The CHIPS Act: How much is a quintillion? A question of the U.S. Secretary of Commerce Gina Raimondo
Semiconductor Manufacturing International Company has been thought to be stuck at just the chip level, even though it claimed to have produced some chips at the 14 and even 7 nm scale. U.S. experts told me, though, that China can’t mass produce these chips with precision without ASML’s latest technology — which is now banned from the country.

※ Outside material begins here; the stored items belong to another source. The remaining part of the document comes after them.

/-- The issue slot of a core (R63, R64): the current strand, which issued last, its consecutive instructions, 256 where it
gives the slot up, and the fixed-latency interlocks: context, strand, register, and the issues that end it at the latest.
With it the time since which the core, issuing nothing, is idle at a col (Table COL-6). -/
structure IssueSlot where
  last : Option (Nat × Nat) := none
  run : Nat := 0
  lock : List (Nat × Nat × Nat × Nat) := []
  idle : Option Nat := none
  deriving DecidableEq, Repr

/-- Bytes of the own scratchpad that a strand has stored over and the engines may not yet see (R84): the strand, the old
bytes, and the core's issue number at the strand's next TOKADD. -/
structure Unseen where
  c : Nat
  k : Nat
  key : Nat
  old : List Byte
  tok : Option Nat := none
  deriving DecidableEq, Repr

/-- The units of a core shared by its contexts. -/
structure Core where
  /-- the next issue number -/
  seq : Nat := 0
  iss : IssueSlot := {}
  mtxq : List MOp := []
  vecq : List VOp := []
  spurq : List SOp := []
  /-- DMA read bursts and write bursts, in order of issue; the channels served last -/
  bursts : List Burst := []
  writes : List DWrite := []
  lastRead : Nat := 15
  lastWrite : Nat := 15
  slots : List Req := []
  sideq : List Req := []
  /-- col entries that wait for room, oldest first -/
  stalls : List Stall := []
  deriving DecidableEq, Repr

/-! ### Transactions -/

/-- The staged registers of an owner's transaction, oldest first, and the order of its COMMIT (R390, R391). -/
structure Txn where
  staged : List (Reg × Word) := []
  timeout : Nat := 0
  order : Nat := 0
  deriving DecidableEq, Repr

/-! ### The steward -/

/-- The lifetime counters (Table REL-6): seconds of package power, power and thermal cycles, wear of the two dies in
2^-64 equivalent seconds, HBM errors per stack, repairs, and events. -/
structure Life where
  seconds : Nat := 0
  power : Nat := 0
  thermal : Nat := 0
  wear : SMap Nat Nat := []
  ce : SMap Nat Nat := []
  ue : SMap Nat Nat := []
  spares : Nat := 0
  retired : Nat := 0
  rows : Nat := 0
  ppr : Nat := 0
  warm : Nat := 0
  firmware : Nat := 0
  fatal : Nat := 0
  deriving DecidableEq, Repr

/-- A command that the steward has received and not yet served (R365): of a mailbox, or of an MCTP interface with its
message type and body. -/
inductive Job where
  | mailbox (p : Nat)
  | mctp (via : Via) (type : Nat) (body : List Byte)
  deriving DecidableEq, Repr

/-- What the steward and its nonvolatile store hold. -/
structure Steward where
  /-- the event ring, latest first: records of 64 B (Table REL-7) -/
  cairn : List (List Byte) := []
  /-- the number of its latest record -/
  logSeq : Nat := 0
  /-- lifetime counters as counted, and as last committed to the store -/
  life : Life := {}
  stored : Life := {}
  /-- fraction of a second, in 10 ns units -/
  sub : Nat := 0
  /-- the real-time clock, in seconds -/
  utc : Nat := 0
  /-- it has been set or was held -/
  utcOk : Bool := false
  /-- latest trough and peak of each die (R384), °C -/
  trough : SMap Nat (Option Nat) := []
  peak : SMap Nat (Option Nat) := []
  /-- the bytes of the firmware slots that FW_WRITE has written; others are as manufactured -/
  fw : SMap Nat (Option Byte) := []
  /-- the active slot of each image type, 0 A and 1 B; types whose slot was marked active since they last started; slots
  whose image has run without a FAIL code (R361) -/
  active : SMap Nat Nat := []
  marked : List Nat := []
  ran : List Nat := []
  /-- the verified copy of each image that runs: its slot and header; none where none verified (R359, R363) -/
  running : SMap Nat (Option (Nat × List Byte)) := []
  /-- fused: minimum SVN of each image type; revoked Ed25519 and ML-DSA-65 key slots -/
  svn : SMap Nat Nat := []
  edRevoked : List Nat := []
  mldsaRevoked : List Nat := []
  /-- stored user offsets (R380) -/
  cal : SMap Nat Word := []
  /-- commands that wait to be served, oldest first (R365) -/
  jobs : List Job := []
  /-- excluded thermal sensors and voltage monitors -/
  tsOut : List Nat := []
  vmOut : List Nat := []
  /-- latest raw outputs of sensors and monitors, by index -/
  sensors : SMap Nat (Option Nat) := []
  /-- the repair record: every failure repaired or to be repaired (R374, R377) -/
  record : List Fail := []
  /-- the last failure that the previous shut-down test found -/
  sdFail : Option Fail := none
  /-- MCTP endpoint numbers by interface: 0 SMBus, 1 + p port p -/
  eids : SMap Nat Nat := []
  deriving DecidableEq, Repr

/-! ### The PCI Express functions -/

/-- The configuration space of a port's function, beside what is constant and Bus Master Enable (Table HOST-1, R347): the
Command register, the addresses of BARs 0, 2 and 4, D3hot, MSI-X enable and function mask, the codes of Max_Payload_Size and
Max_Read_Request_Size, and the AER status words. -/
structure PcieFn where
  cmd : Nat := 0
  bar0 : Nat := 0
  bar2 : Nat := 0
  bar4 : Nat := 0
  d3 : Bool := false
  msixOn : Bool := false
  msixMask : Bool := false
  mps : Nat := 0
  mrrs : Nat := 2
  aerCe : Nat := 0
  aerUe : Nat := 0
  deriving DecidableEq, Repr

/-! ### Power -/

/-- A shutdown under way (R406): its cause is thermal, it ends in a restart, when its notice ends. -/
structure Shutdown where
  thermal : Bool := false
  restart : Bool := false
  due : Nat := 0
  deriving DecidableEq, Repr

/-- The power stage and the package power manager, beside the PWR registers (R398 to R408). -/
structure Power where
  /-- input power of the latest samples in 0.1 mW, latest first -/
  samples : List Nat := []
  /-- the targets of R402, MHz -/
  target : Nat := 2500
  thermal : Nat := 2500
  /-- the throttle, refresh and flow conditions in force -/
  throttle : Bool := false
  refresh : Bool := false
  flowLow : Bool := false
  /-- the dies whose PLL frequency is out of its limit (R375) -/
  pllOut : List Nat := []
  /-- fraction of a joule, 10^-10 J -/
  energy : Nat := 0
  sd : Option Shutdown := none
  /-- the package rails are down -/
  off : Bool := false
  /-- PWR_EN is asserted; the input is connected; the steward, store and sensors have power -/
  en : Bool := true
  input : Bool := true
  standby : Bool := true
  deriving DecidableEq, Repr

/-- A loop-back under way (R376): its port and mode as the GO gave them, and when it ends. -/
structure Loopback where
  port : Nat := 0
  mode : Nat := 1
  due : Nat := 0
  deriving DecidableEq, Repr

/-! ### The host interface -/

/-- A request in an intake queue: its port, the frame in which it was fetched, its entry (R56). -/
structure HReq where
  port : Nat
  frame : Nat
  bytes : List Byte
  deriving DecidableEq, Repr

/-- A completion that waits to be written: its port and place in the order of R355, and the fields of Table HOST-8. -/
structure Cpl where
  port : Nat
  order : Nat
  slot : Nat := 0
  tag : List Byte
  status : Nat
  op : Nat
  result : List Byte := []
  deriving DecidableEq, Repr

/-- The host side of a context (R350 to R356): the intake queue, occupied service slots with the port and tag of their
requests, completions, entries fetched for the next tick by port with the frame of their fetch, ports whose fetch left
entries behind, the credit published at the latest tick. -/
structure Svc where
  queue : List HReq := []
  slots : List (Nat × Nat × List Byte) := []
  cpls : List Cpl := []
  fetched : List (Nat × Nat × List (List Byte)) := []
  late : List Nat := []
  credit0 : Nat := 0
  credit1 : Nat := 0
  deriving DecidableEq, Repr

/-! ### The module -/

/-- What leaves the module besides writes to host memory. -/
inductive Out where
  /-- MSI-X vector v sent on port p. -/
  | msix (p v : Nat)
  /-- An answer of the steward over MCTP: on SMBus, or on port p; its completion code and data. -/
  | smbus (code : Nat) (data : List Byte)
  | vdm (p code : Nat) (data : List Byte)
  /-- The data of an aperture read through port p, with EP where it is poisoned (R346). -/
  | aperture (p : Nat) (data : List Byte) (poison : Bool)
  /-- A packet sent on a link. -/
  | packet (link : Nat) (p : Packet)
  /-- Priority flow control sent on a port: pause or release (R317). -/
  | pfc (port : Nat) (pause : Bool)
  deriving DecidableEq, Repr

Because China is not trusted by the coalition partners not to steal their intellectual property, Beijing is left trying to replicate the world’s all-star manufacturing chip stack on its own with old technologies. It pilfered a lot of chip technology from TSMC.
This week I interviewed U.S. Secretary of Commerce Gina Raimondo, who oversees both the new export controls on chips and the $52.7 billion that the Biden administration has just secured to support more U.S. research on next-generation semiconductors and to bring advanced chip manufacturing back to the U.S. Raimondo rejects the idea that the new regulations are tantamount to an act of war.
“We do not make in the U.S. any of the chips we need for artificial intelligence, for our military, for our satellites, for our space programs” — not to mention myriad nonmilitary applications that power our economy. The CHIPS Act is meant to strengthen our innovation community so that more of the most advanced chips are made in the U.S.
Lauren, one thing that we learned from reading your story is that I printed it out for myself after I took it in the bathtub.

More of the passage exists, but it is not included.